**Input:**
-- ==== Sys2Proof/Machine/Space.lean ====
section
/-! DEFINITION. Machine/Space.lean: translation, the caches, the stash mappings, and reads and writes of the four address
spaces (R198 to R225, R233 to R246). -/

namespace Sys2Proof.Machine

/-! ## Accesses that may halt or wait -/

/-- Why an access does not end now: a translation fault of a kind at an address, with the type of the access (R207, R210, R213), or a hold at a home column or
a response of another module (R27, R54, R158). -/
inductive Halt where
  | fault (va kind : Nat) (acc : BitVec 4)
  | wait
  /-- the access is not performed (R214) -/
  | refused
  deriving DecidableEq, Repr

/-- An access: it may change the state before it halts or waits. -/
abbrev A (α : Type) := ExceptT Halt (StateM State) α

/-- The state read. -/
def aGet : A State := fun s => (.ok s, s)
/-- The state changed. -/
def aMod (f : State → State) : A Unit := fun s => (.ok (), f s)
/-- A fault of an access of a type. -/
def aFault {α : Type} (va kind : Nat) (acc : BitVec 4) : A α := fun s => (.error (.fault va kind acc), s)
/-- An access that is not performed. -/
def aRefused {α : Type} : A α := fun s => (.error .refused, s)
/-- A wait. -/
def aWait {α : Type} : A α := fun s => (.error .wait, s)

/-! ## Translation (R204 to R208) -/

/-- Bytes of the table of a level (R205). -/
def tableBytes : Nat → Nat
  | 3 => 8192
  | 0 => 256
  | _ => 4096

/-- The least address bit that a level indexes: a leaf there maps 2 to this power bytes (R205). -/
def levelShift : Nat → Nat
  | 3 => 39
  | 2 => 30
  | 1 => 21
  | _ => 16

/-- Entries of a level's table. -/
def levelEntries (l : Nat) : Nat := tableBytes l / 8

/-- n bytes at a module offset meet the SAVEPOOL range of a die (R150, R207). -/
def State.inSavepool (s : State) (o n : Nat) : Bool :=
  (List.range 4).any (fun d =>
    let r := s.reg (.savepool d)
    overlaps o n (bits r 38 16 * 65536) (bits r 63 40 * 65536))

/-- n bytes at a module offset that no table or leaf may use (R207, kind 4). -/
def State.reservedRange (s : State) (o n : Nat) : Bool := dramBytes < o + n || s.inSavepool o n

/-- A table entry breaks the format of its level (R206, R207, kind 3). -/
def badFormat (level : Nat) (e : DWord) : Bool :=
  let leaf := bit e 1
  let a := bits e 56 8 * 256
  bits e 7 6 != 0 || bits e 63 57 != 0 || (level == 3 && leaf) || (level == 0 && !leaf) || (!leaf && bit e 4) ||
  (if leaf then a % 2 ^ levelShift level != 0 || (!bit e 4 && a / 2 ^ 45 != 0) else a % tableBytes (level - 1) != 0)

/-- The walk from the table of a level: the level and the entry of the leaf, or the lowest fault kind (R205, R207); 0 while the home
column of a table holds its requests (R232). -/
def State.walkFrom (s : State) (va : Nat) : List Nat → Nat → Except Nat (Nat × DWord)
  | [], _ => .error 3
  | l :: ls, table =>
    if s.reservedRange table (tableBytes l) then .error 4
    else
      let a := table + 8 * (va / 2 ^ levelShift l % levelEntries l)
      let e := BitVec.ofNat 64 (leNat (s.mem.read a 8))
      if s.homeHeld a then .error 0
      else if s.mem.poisoned a 8 then .error 5
      else if !bit e 0 then .error 2
      else if badFormat l e then .error 3
      else if bit e 1 then .ok (l, e)
      else s.walkFrom va ls (bits e 56 8 * 256)

/-- The leaf of an address, as a TLB holds it (R206, R208). -/
def State.walk (s : State) (asid root va : Nat) : Except Nat TlbEntry :=
  match s.walkFrom va [3, 2, 1, 0] (root * 8192) with
  | .error k => .error k
  | .ok (l, e) =>
    let size := 2 ^ levelShift l
    let a := bits e 56 8 * 256
    let mine := a / 2 ^ 39 % 64 = s.myMod
    if !bit e 4 && (if mine then s.reservedRange (a % 2 ^ 39) size else dramBytes ≤ a % 2 ^ 39) then .error 4
    else .ok { asid := asid, va := va / size * size, size := size, w := bit e 2, x := bit e 3, host := bit e 4, nc := bit e 5, pa := a }

/-- The entry of a TLB that maps an address of a space (R208). -/
def tlbFind (l : List TlbEntry) (asid va : Nat) : Option TlbEntry :=
  l.find? (fun e => e.asid == asid && e.va ≤ va && va < e.va + e.size)

/-- The permission fault of an access at a leaf: ACCESS bit 1 a write, bit 2 a fetch (R207, R213). -/
def permFault (e : TlbEntry) (acc : BitVec 4) : Option Nat :=
  if acc.getLsbD 1 && !e.w then some 6 else if acc.getLsbD 2 && !e.x then some 7 else none

/-- The set of a paddock's TLB that holds an entry, of 256 with 8 ways (DESIGN CHOICE, log entry 44: the spec names no index). -/
def tlbSet (e : TlbEntry) : Nat := e.va / e.size % 256

/-- A list of TLB entries with one more, the newest first; the oldest of its set leaves when the set has more than its ways. -/
def tlbPut (l : List TlbEntry) (e : TlbEntry) (ways : Nat) (same : TlbEntry → Bool) : List TlbEntry :=
  let l1 := e :: l.erase e
  if ways < l1.countP same then
    match (l1.reverse.find? same) with
    | some old => (l1.reverse.erase old).reverse
    | none => l1
  else l1

/-- An entry held by the TLBs of a stall, of 64 entries, and of its paddock, of 2,048 in 8 ways (R208). -/
def State.tlbFill (s : State) (st : Nat) (e : TlbEntry) : State :=
  let p := stallPaddock st
  { s with stallTlb := s.stallTlb.put st (tlbPut (s.stallTlb.getD st []) e 64 (fun _ => true)),
           paddockTlb := s.paddockTlb.put p (tlbPut (s.paddockTlb.getD p []) e 8 (fun x => tlbSet x == tlbSet e)) }

/-- The translation of a global address for a context on a stall: its TLB, its paddock's TLB, or a walk (R205 to R208; log
entry 12). A page whose halted access the owner has aborted is refused to that access (R214). -/
def translate (k st va : Nat) (acc : BitVec 4) : A TlbEntry := do
  let s ← aGet
  let c := s.ctx k
  if c.dead.contains (va / 65536) then aRefused
  else if !c.aspace then aFault va 1 acc
  else
    let hit := match tlbFind (s.stallTlb.getD st []) c.asid va with
      | some e => some e
      | none => tlbFind (s.paddockTlb.getD (stallPaddock st) []) c.asid va
    let r : Except Nat TlbEntry := match hit with
      | some e => .ok e
      | none => s.walk c.asid c.root va
    match r with
    | .error kind => if kind = 0 then aWait else aFault va kind acc
    | .ok e =>
      match permFault e acc with
      | some kind => aFault va kind acc
      | none => do
        aMod (fun s => s.tlbFill st e)
        pure e

/-- An access of a context in which what it does at the pages named is not performed (R214). -/
def withDead {α : Type} (k : Nat) (l : List Nat) (x : A α) : A α := fun s =>
  if l.isEmpty then x s
  else
    let r := x (s.modCtx k (fun c => { c with dead := l }))
    (r.1, r.2.modCtx k (fun c => { c with dead := [] }))

/-- An access whose abort delivers zero bytes, lame with cause REFUSED (R214). -/
def orRefused (n : Nat) (x : A (Lamed (List Byte))) : A (Lamed (List Byte)) := fun s =>
  match x s with
  | (.error .refused, t) => (.ok ⟨List.replicate n 0, 2⟩, t)
  | r => r

/-- An access whose abort leaves nothing (R214). -/
def orNothing (x : A Unit) : A Unit := fun s =>
  match x s with
  | (.error .refused, t) => (.ok (), t)
  | r => r

/-! ## Physical addresses -/

/-- The physical key of an address under its leaf: an offset of this module's DRAM, another module's domain address, or a
host address. -/
def State.physKey (s : State) (e : TlbEntry) (va : Nat) : Nat :=
  let a := e.pa + va % e.size
  if e.host then hostKey + a else if a / 2 ^ 39 % 64 = s.myMod then a % 2 ^ 39 else remoteKey + a

/-- A line of another module asked for, unless it is asked for already (R54). -/
def askLine (k st pk : Nat) (attr : Nat) : A Unit := do
  let s ← aGet
  if remoteKey ≤ pk ∧ pk < hostKey ∧ ¬ s.outstanding.any (fun o => o.key == k && remoteKey + o.addr == pk) then
    aMod (fun s => s.request (stallQuarter st) (pk - remoteKey) .read 64 (BitVec.ofNat 16 attr) [] k 0)
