-- ==== Sys2Proof/Machine/Access.lean ====
section
/-! DEFINITION. Machine/Access.lean: the X pipe words at issue (chapter "Access pipe instructions"): addresses and their
checks, operands, channel configuration and status, waits, and the entry into the X command queue. -/

namespace Sys2Proof.Machine

/-! ## Effective addresses and checks (R200, R201, R441) -/

/-- The effective address: the tag of the register, and the sum of the rest modulo 2^60 (R441). -/
def effAddr (a off : DWord) : DWord := setBits a 59 0 (bits (a + off) 59 0)

/-- A byte offset of a literal, sign-extended; none is 0. -/
def offBytes {n : Nat} : Option (BitVec n) → DWord
  | some o => o.signExtend 64
  | none => 0

/-- The layout of a tag's address has its zero bits zero (R200). -/
def layoutOk (ea : DWord) : Bool :=
  match eaTag ea with
  | 0 => bits ea 59 49 == 0
  | 1 => bits ea 59 21 == 0
  | 2 => bits ea 31 21 == 0 && bits ea 59 45 == 0
  | 3 => bits ea 59 18 == 0 && bits ea 1 0 == 0
  | _ => false

/-- The tags that a word admits, the size of its access for tag 3, and its alignment (R441). -/
structure EaRule where
  tags : List Nat
  size : Nat
  align : Nat := 1
  /-- a full-empty word, for which tag 3 raises PROTECTION (R224) -/
  fe : Bool := false

/-- The checks of an address of n bytes at issue: PROTECTION first, then MISALIGNED (R201, R225, R290, R441). -/
def checkEa (r : EaRule) (ea : DWord) (n : Nat) : W Unit := do
  let c ← getMe
  let t := eaTag ea
  let bad3 := t == 3 && r.size != 4 && !r.fe
  if !layoutOk ea then protection ea.toNat
  else if !r.tags.contains t && !bad3 then protection ea.toNat
  else if t = 1 && !(c.inScratch (eaOff ea) n) then protection ea.toNat
  else if bad3 || ea.toNat % r.align != 0 then misaligned ea.toNat
  else pure ()

/-- Tags 0, 1 and 2, with an alignment. -/
def plainRule (size : Nat) (align : Nat) : EaRule := { tags := [0, 1, 2], size := size, align := align }
/-- Tags 0 to 3 with 4 bytes. -/
def wordRule : EaRule := { tags := [0, 1, 2, 3], size := 4, align := 4 }

/-- An access register as it stands. -/
def aVal (r : RIdx) : W DWord := do pure ((← getMe).areg r).val
/-- The consuming use of an access register (R300, R444). -/
def aConsume (r : RIdx) : W Unit := do let _ ← aUse r

/-- A word that issues now is performed in guarded mode: no GCHECK that commits is on its way before it (R469). -/
def Ctx.willGuard (c : Ctx) : Bool := c.guarded && !c.xq.any (fun x => x.commit)

/-- PROTECTION in guarded mode (R252, R459). -/
def notGuarded (info : Nat) : W Unit := do
  let c ← getMe
  if c.willGuard then protection info else pure ()

/-! ## The X command queue (R210, R444) -/

/-- Commands the X command queue holds (R210). -/
def xqSize : Nat := 32

/-- A word that enters the X command queue: while the queue is full its group is held; a forced group discards it, and its
destination lands lame (R210). -/
def xRoom (late body : W Unit) : W Unit := do
  let s ← getS
  if xqSize ≤ s.me.xq.length then
    if s.pos.forced then late else fun _ => .error .xfull
  else body

/-- What the destinations of a discarded word land: zero, lame with cause LATE (R210). -/
def lateA (n : Nat) (d : RIdx) : W Unit := land n [.a d ⟨0, 1⟩]
def lateP (p : PIdx) : W Unit := land 2 [.p p ⟨false, 1⟩]
def lateX (n : Nat) : XDst → W Unit
  | .reg a => lateA n a
  | .push _ => pure ()
def lateV (n : Nat) : VDst → W Unit
  | .win w => do
    let o ← windowOf w
    land n [.v o ⟨zeroV, 1⟩]
  | .push _ => pure ()

/-- A command put at the end of the queue; its performance is due. Answers its token. -/
def enqueue (x : XCmd) : W Nat := do
  let s ← getS
  let tok := s.ids
  modS (fun s => (({ s with ids := s.ids + 1 } : State).modMe (fun c => { c with xq := c.xq ++ [{ x with tok := tok, seq := s.seqNow }] })).push
    [.xPerform s.cur tok])
  pure tok

/-- A result that awaits the data of a command: until they arrive it would land zero, lame with cause LATE (R178, R444). -/
def landTok (n tok : Nat) (ws : List RegWrite) : W Unit :=
  modS (fun s => s.land { landing s n ws with tok := some tok })

/-- The checks of an ac destination. -/
def checkXDst : XDst → W Unit
  | .reg _ => pure ()
  | .push c => do let _ ← chanDest c true
/-- The checks of an ac source. -/
def checkXSrc : XSrc → W Unit
  | .reg a => aConsume a
  | .pop c | .peek c => do let _ ← chanSource c true

/-- The room of a channel destination at issue (R184, R444). -/
def xRoomOf (scal : Bool) (c : CIdx) : W (Option (Nat × Nat × Nat)) := do
  match ← takeRoom c scal with
  | some (p, r) => pure (some (c.toNat, p, r))
  | none => pure none

/-- A command with a register or channel destination of class ac; a channel without room in a forced group discards its result
but not its access (R183). -/
def enqueueLoad (n : Nat) (d : XDst) (x : XCmd) : W Unit := do
  match d with
  | .reg a => do
    let tok ← enqueue x
    landTok n tok [.a a ⟨0, 1⟩]
  | .push c => do
    let room ← xRoomOf true c
    let _ ← enqueue { x with room := room }

/-! ## Loads and stores (R452 to R454) -/

/-- LDB to LDD at issue. -/
def loadWord (i : Instr) (size : Nat) (d : XDst) (a : RIdx) (c : MemCtl) : W Unit :=
  xRoom (lateX 5 d) do
    let ea := effAddr (← aVal a) (offBytes c.off)
    lowest [checkEa (if size = 4 then wordRule else plainRule size size) ea size, aConsume a, checkXDst d]
    enqueueLoad 5 d { tok := 0, i := i, ea := ea }
/-- LDB (R452). -/
def execLdb (h : WHead) (d : XDst) (a : RIdx) (c : MemCtl) (s : State) : Host.Outcome State Fault Refusal :=
  runWord h.g (loadWord (.ldb h d a c) 1 d a c) s
/-- LDH (R452). -/
def execLdh (h : WHead) (d : XDst) (a : RIdx) (c : MemCtl) (s : State) : Host.Outcome State Fault Refusal :=
  runWord h.g (loadWord (.ldh h d a c) 2 d a c) s
/-- LDW (R452). -/
def execLdw (h : WHead) (d : XDst) (a : RIdx) (c : MemCtl) (s : State) : Host.Outcome State Fault Refusal :=
  runWord h.g (loadWord (.ldw h d a c) 4 d a c) s
/-- LDD (R452). -/
def execLdd (h : WHead) (d : XDst) (a : RIdx) (c : MemCtl) (s : State) : Host.Outcome State Fault Refusal :=
  runWord h.g (loadWord (.ldd h d a c) 8 d a c) s

/-- The guard buffer's room for a write of n bytes of a guarded rider at tags 0 and 2: 32 bytes for each granule it touches; a
write that does not fit is discarded and GOVF is set (R468). Answers whether the write stands. -/
def guardRoom (ea : DWord) (n : Nat) : W Bool := do
  let c ← getMe
  if !c.willGuard || eaTag ea == 1 || eaTag ea == 3 then pure true
  else
    let need := 32 * granules (ea.toNat % 16) n
    if c.guardMax < c.guardUsed + need then do
      modMe (fun c => { c with govf := true })
      pure false
    else do
      modMe (fun c => { c with guardUsed := c.guardUsed + need })
      pure true

/-- A write command put in the queue, unless the guard buffer has no room for it. -/
def enqueueStore (n : Nat) (x : XCmd) : W Unit := do
  if ← guardRoom x.ea n then
    let c ← getMe
    let _ ← enqueue { x with guarded := c.willGuard && eaTag x.ea != 1 }

/-- A store to a flag word in guarded mode (R252). -/
def guardFlag (ea : DWord) : W Unit := if eaTag ea = 3 then notGuarded ea.toNat else pure ()

/-- STB to STD at issue. -/
def storeWord (i : Instr) (size : Nat) (d : RIdx) (a : XSrc) (c : MemCtl) : W Unit :=
  xRoom (pure ()) do
    let ea := effAddr (← aVal d) (offBytes c.off)
    lowest [checkEa (if size = 4 then wordRule else plainRule size size) ea size, guardFlag ea, aConsume d, checkXSrc a]
    let v ← xDatum a
    enqueueStore size { tok := 0, i := i, ea := ea, v1 := v }
/-- STB (R452). -/
def execStb (h : WHead) (d : RIdx) (a : XSrc) (c : MemCtl) (s : State) : Host.Outcome State Fault Refusal :=
  runWord h.g (storeWord (.stb h d a c) 1 d a c) s
/-- STH (R452). -/
def execSth (h : WHead) (d : RIdx) (a : XSrc) (c : MemCtl) (s : State) : Host.Outcome State Fault Refusal :=
  runWord h.g (storeWord (.sth h d a c) 2 d a c) s
/-- STW (R452). -/
def execStw (h : WHead) (d : RIdx) (a : XSrc) (c : MemCtl) (s : State) : Host.Outcome State Fault Refusal :=
  runWord h.g (storeWord (.stw h d a c) 4 d a c) s
/-- STD (R452). -/
def execStd (h : WHead) (d : RIdx) (a : XSrc) (c : MemCtl) (s : State) : Host.Outcome State Fault Refusal :=
  runWord h.g (storeWord (.std h d a c) 8 d a c) s

/-- OFF, PACK and SCL of LDV and STV (R442). -/
def vecOff (c : VecCtl) : DWord :=
  match c.lit with
  | some l => 16 * l.off.signExtend 64
  | none => 0
def vecPack (c : VecCtl) : Pack :=
  match c.lit with
  | some l => l.pack
  | none => .p8
def vecScl (c : VecCtl) : Bool :=
  match c.lit with
  | some l => l.scl
  | none => false
/-- Bits of an element of a plane, and the bytes of a plane with its scales (R453). -/
def packBits : Pack → Nat
  | .p8 => 8
  | .p6 => 6
  | .p4 => 4
def vecBytes (c : VecCtl) : Nat := 32 * packBits (vecPack c) + (if vecScl c then 8 else 0)

/-- LDV at issue (R453). -/
def ldvWord (i : Instr) (d : VDst) (a : RIdx) (c : VecCtl) : W Unit :=
  xRoom (lateV 6 d) do
    let ea := effAddr (← aVal a) (vecOff c)
    lowest [checkEa (plainRule 256 16) ea (vecBytes c), aConsume a, checkVDst d]
    match d with
    | .win w => do
      let o ← windowOf w
      let tok ← enqueue { tok := 0, i := i, ea := ea }
      landTok 6 tok [.v o ⟨zeroV, 1⟩]
    | .push ch => do
      let room ← xRoomOf false ch
      let _ ← enqueue { tok := 0, i := i, ea := ea, room := room }
/-- LDV (R453). -/
def execLdv (h : WHead) (d : VDst) (a : RIdx) (c : VecCtl) (s : State) : Host.Outcome State Fault Refusal :=
  runWord h.g (ldvWord (.ldv h d a c) d a c) s

/-- STV at issue: its datum is a consuming use (R300, R453). -/
def stvWord (i : Instr) (d : RIdx) (a : VSrc) (c : VecCtl) : W Unit :=
  xRoom (pure ()) do
    let ea := effAddr (← aVal d) (vecOff c)
    lowest [checkEa (plainRule 256 16) ea (vecBytes c), aConsume d, checkVSrc a]
    let x ← vSrc a
    consume 0xFF x.lame
    enqueueStore (vecBytes c) { tok := 0, i := i, ea := ea, vec := x.val }
/-- STV (R453). -/
def execStv (h : WHead) (d : RIdx) (a : VSrc) (c : VecCtl) (s : State) : Host.Outcome State Fault Refusal :=
  runWord h.g (stvWord (.stv h d a c) d a c) s

/-- The rule of full-empty words: tags 1 and 2 (R224, R441). -/
def feRule (align : Nat) : EaRule := { tags := [1, 2], size := 8, align := align, fe := true }

/-- OFF of LDFE. -/
def ldfeOff (c : LdfeCtl) : DWord :=
  match c.lit with
  | some (_, o) => o.signExtend 64
  | none => 0

/-- LDFE at issue (R454). -/
def ldfeWord (i : Instr) (d : XDst) (a : RIdx) (c : LdfeCtl) : W Unit :=
  xRoom (lateX 5 d) do
    let ea := effAddr (← aVal a) (ldfeOff c)
    lowest [checkEa (feRule 8) ea 8, aConsume a, checkXDst d]
    let s ← getS
    enqueueLoad 5 d { tok := 0, i := i, ea := ea, v2 := BitVec.ofNat 64 s.pos.limit }
/-- LDFE (R454). -/
def execLdfe (h : WHead) (d : XDst) (a : RIdx) (c : LdfeCtl) (s : State) : Host.Outcome State Fault Refusal :=
  runWord h.g (ldfeWord (.ldfe h d a c) d a c) s

/-- STFE at issue (R454). -/
def stfeWord (i : Instr) (d : RIdx) (a : XSrc) (c : StfeCtl) : W Unit :=
  xRoom (pure ()) do
    let ea := effAddr (← aVal d) (offBytes c.off)
    lowest [checkEa (feRule 8) ea 8, aConsume d, checkXSrc a]
    let v ← xDatum a
    enqueueStore 8 { tok := 0, i := i, ea := ea, v1 := v }
/-- STFE (R454). -/
def execStfe (h : WHead) (d : RIdx) (a : XSrc) (c : StfeCtl) (s : State) : Host.Outcome State Fault Refusal :=
  runWord h.g (stfeWord (.stfe h d a c) d a c) s

/-- FECLR at issue: a length that is not a multiple of 16 below 2^21 raises MISALIGNED (R454). -/
def feclrWord (i : Instr) (d a : RIdx) (off : Option (BitVec 25)) : W Unit :=
  xRoom (pure ()) do
    let ea := effAddr (← aVal d) (offBytes off)
    let n ← aVal a
    let len := if n.toNat % 16 = 0 ∧ n.toNat < 2 ^ 21 then n.toNat else 0
    lowest [checkEa (feRule 16) ea len, if n.toNat % 16 = 0 ∧ n.toNat < 2 ^ 21 then pure () else misaligned ea.toNat,
            aConsume d, aConsume a]
    let _ ← enqueue { tok := 0, i := i, ea := ea, v1 := n }
/-- FECLR (R454). -/
def execFeclr (h : WHead) (d a : RIdx) (off : Option (BitVec 25)) (s : State) : Host.Outcome State Fault Refusal :=
  runWord h.g (feclrWord (.feclr h d a off) d a off) s

/-! ## Tensors (R455 to R457) -/

/-- TDESC at issue (R455). -/
def tdescWord (i : Instr) (a : RIdx) : W Unit :=
  xRoom (pure ()) do
    let ea ← aVal a
    lowest [checkEa { tags := [0], size := 64, align := 16 } ea 64, aConsume a]
    let _ ← enqueue { tok := 0, i := i, ea := ea }
/-- TDESC (R455). -/
def execTdesc (h : WHead) (a : RIdx) (slot : BitVec 4) (zue : Bool) (s : State) : Host.Outcome State Fault Refusal :=
  runWord h.g (tdescWord (.tdesc h a slot zue) a) s

/-- The origin of a box: three access registers from r on, numbers modulo 32, each a consuming use (R444, R456). -/
def originRegs (r : RIdx) : List RIdx := [r, r + 1, r + 2]
/-- The values of the origin. -/
def origin (r : RIdx) : W (List DWord) := (originRegs r).mapM aVal

/-- The first record of a consumer word, taken at issue (R444, R448). -/
def firstRecord (a : CSrc) (x : XCmd) : W XCmd := do
  let r ← takeRecord a.c false false
  pure { x with vec := vOfBytes r.val, lame := r.lame, data2 := 1 }

/-- The first record of TSCADD, taken at issue: its bytes as they stand, with its poisoned granules beside them (R457); a record that an
expired wait delivers is poisoned throughout (R183). -/
def firstAddends (a : CSrc) (x : XCmd) : W XCmd := do
  let s ← getS
  let ch ← chanSource a.c false
  let x1 ← firstRecord a x
  pure (if x1.lame = 1 && ch.ready.isNone then { x1 with v2 := 2 ^ 18 - 1 }
    else match ch.ready with
      | some r =>
        let raw := s.rawRecord s.cur ch ch.head r
        { x1 with vec := vOfBytes raw.1, v2 := BitVec.ofNat 64 raw.2 }
      | none => x1)

/-- TREAD at issue (R456). -/
def treadWord (i : Instr) (d : CIdx) (a : RIdx) : W Unit :=
  xRoom (pure ()) do
    lowest ((originRegs a).map aConsume ++ [do let _ ← chanDest d false])
    let org ← origin a
    let room ← xRoomOf false d
    let _ ← enqueue { tok := 0, i := i, org := org, room := room, mute := room.isNone }
/-- TREAD (R456). -/
def execTread (h : WHead) (d : CIdx) (a : RIdx) (slot : BitVec 4) (s : State) : Host.Outcome State Fault Refusal :=
  runWord h.g (treadWord (.tread h d a slot) d a) s

/-- TWRITE at issue (R456). -/
def twriteWord (i : Instr) (d : RIdx) (a : CSrc) : W Unit :=
  xRoom (pure ()) do
    lowest ((originRegs d).map aConsume ++ [do let _ ← chanSource a.c false])
    let org ← origin d
    let c ← getMe
    let x ← firstRecord a { tok := 0, i := i, org := org, guarded := c.willGuard }
    let _ ← enqueue x
/-- TWRITE (R456). -/
def execTwrite (h : WHead) (d : RIdx) (a : CSrc) (slot : BitVec 4) (s : State) : Host.Outcome State Fault Refusal :=
  runWord h.g (twriteWord (.twrite h d a slot) d a) s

**Task statement:** Every line above holding the string "DEFINITION" should be listed.

**Response to the exercise:**
/-! DEFINITION. Machine/Space.lean: translation, the caches, the stash mappings, and reads and writes of the four address
/-! DEFINITION. Machine/Access.lean: the X pipe words at issue (chapter "Access pipe instructions"): addresses and their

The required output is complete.